** Opening AVAILABLE RECORDS block **
/-- A range of the tile store meets a poisoned line. -/
def GcCtx.poisoned (c : GcCtx) (a n : Nat) : Bool := (touchedLines a n).any (fun l => c.tpoison.contains (l.1 / 64))

/-- A tile, with its scales, lies in the tile store. -/
def Tile.inside (t : Tile) (isA : Bool) : Bool :=
  decide (t.base + t.bytes ≤ tileStoreBytes) && decide (t.aux + t.scaleBytes isA ≤ tileStoreBytes)

/-- A tile consumed is poisoned. -/
def GcCtx.tilePoison (c : GcCtx) (t : Tile) (isA : Bool) : Bool :=
  c.poisoned t.base t.bytes || c.poisoned t.aux (t.scaleBytes isA)

/-- Bytes written into the tile store: whole clean lines lose their poison, and what was loaded there is no longer. -/
def GcCtx.write (c : GcCtx) (a : Nat) (bs : List (BitVec 8)) : GcCtx :=
  let clean := ((touchedLines a bs.length).filter (·.2)).map (fun l => l.1 / 64)
  { c with
    store := memPuts c.store a bs
    tpoison := c.tpoison.filter (fun l => !clean.contains l)
    loads := (a, bs.length, none) :: c.loads }

/-- LSB_EXP of bank a (R237). -/
def GcCtx.lsbExp (c : GcCtx) (a : Nat) : Int := (c.lsbs.toList.getD a 0#11).toInt

/-- XCLR. -/
def GcCtx.xclr (c : GcCtx) (a : Nat) : Option Cause × GcCtx :=
  if c.wideMode a && a % 2 == 1 then (some .illegal, c)
  else if c.wideMode a then (none, (c.setBank a Bank.reset).setBank (a + 1) Bank.reset)
  else (none, c.setBank a Bank.reset)

/-- XDOT and XMAG: the class and shape of the bank are taken by the first after XCLR (R236). -/
def GcCtx.xdot (c : GcCtx) (magPlane : Bool) (a ta tb : Nat) : Option Cause × GcCtx :=
  let tA := c.tileReg ta
  let tB := c.tileReg tb
  let wide := c.wideMode a
  match pairing tA.fmt tB.fmt with
  | none => (some .illegal, c)
  | some (cls, outs) =>
    let b := c.bank a
    let cls : AccClass := if wide then .wide else cls
    let narrow := match pairing tA.fmt tB.fmt with
      | some (.narrow, _) => true
      | _ => false
    let bad := (wide && (a % 2 == 1 || !narrow)) || !tA.inside true || !tB.inside false ||
      decide (256 < tA.rows ∨ 256 < tB.cols) || tA.cols != tB.rows || decide (accCapacity cls < tA.rows * tB.cols) ||
      (b.cls.isSome && (b.cls != some cls || b.m != tA.rows || b.n != tB.cols)) ||
      (!magPlane && decide (65536 < b.k + tA.cols))
    if bad then (some .illegal, c)
    else if c.tilePoison tA true || c.tilePoison tB false then
      let c := if c.tilePoison tA true then c.setStatus ta 1 else c
      (some .poison, if c.tilePoison tB false then c.setStatus tb 1 else c)
    else
      let b := if b.cls.isSome then b else
        { b with
          cls := some cls
          lsb := accLsb cls (c.lsbExp a)
          outFmts := outs
          m := tA.rows
          n := tB.cols
          outs := List.replicate (tA.rows * tB.cols) AccOut.zero }
      let rec' : ProdRec := match c.cur with
        | none => ⟨[], []⟩
        | some x => prodRec x c.loads tA tB
      let b := { b with outs := addProducts cls b.lsb magPlane c.store tA tB b.outs }
      let b := if magPlane then { b with mags := b.mags ++ [rec'] } else { b with k := b.k + tA.cols, dots := b.dots ++ [rec'] }
      (none, c.setBank a b)

/-- What XRND and BCMP ask of bank a and tile t: a class, the bank's shape, an output format of the pairing, and room. -/
def GcCtx.outputOk (c : GcCtx) (a : Nat) (t : Tile) : Bool :=
  let b := c.bank a
  !(c.wideMode a && a % 2 == 1) && b.cls.isSome && t.rows == b.m && t.cols == b.n && b.outFmts.contains t.fmt &&
    decide (t.base + t.bytes ≤ tileStoreBytes)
** Closing AVAILABLE RECORDS block **
▸ **BRIEF**: Reprint exactly the lines above that start at the one with "none => (some .illegal, c)" and end at the one with "let c := if", keeping both and adding none.

▸ **EXERCISE RESPONSE**:
  | none => (some .illegal, c)
  | some (cls, outs) =>
    let b := c.bank a
    let cls : AccClass := if wide then .wide else cls
    let narrow := match pairing tA.fmt tB.fmt with
      | some (.narrow, _) => true
      | _ => false
    let bad := (wide && (a % 2 == 1 || !narrow)) || !tA.inside true || !tB.inside false ||
      decide (256 < tA.rows ∨ 256 < tB.cols) || tA.cols != tB.rows || decide (accCapacity cls < tA.rows * tB.cols) ||
      (b.cls.isSome && (b.cls != some cls || b.m != tA.rows || b.n != tB.cols)) ||
      (!magPlane && decide (65536 < b.k + tA.cols))
    if bad then (some .illegal, c)
    else if c.tilePoison tA true || c.tilePoison tB false then
      let c := if c.tilePoison tA true then c.setStatus ta 1 else c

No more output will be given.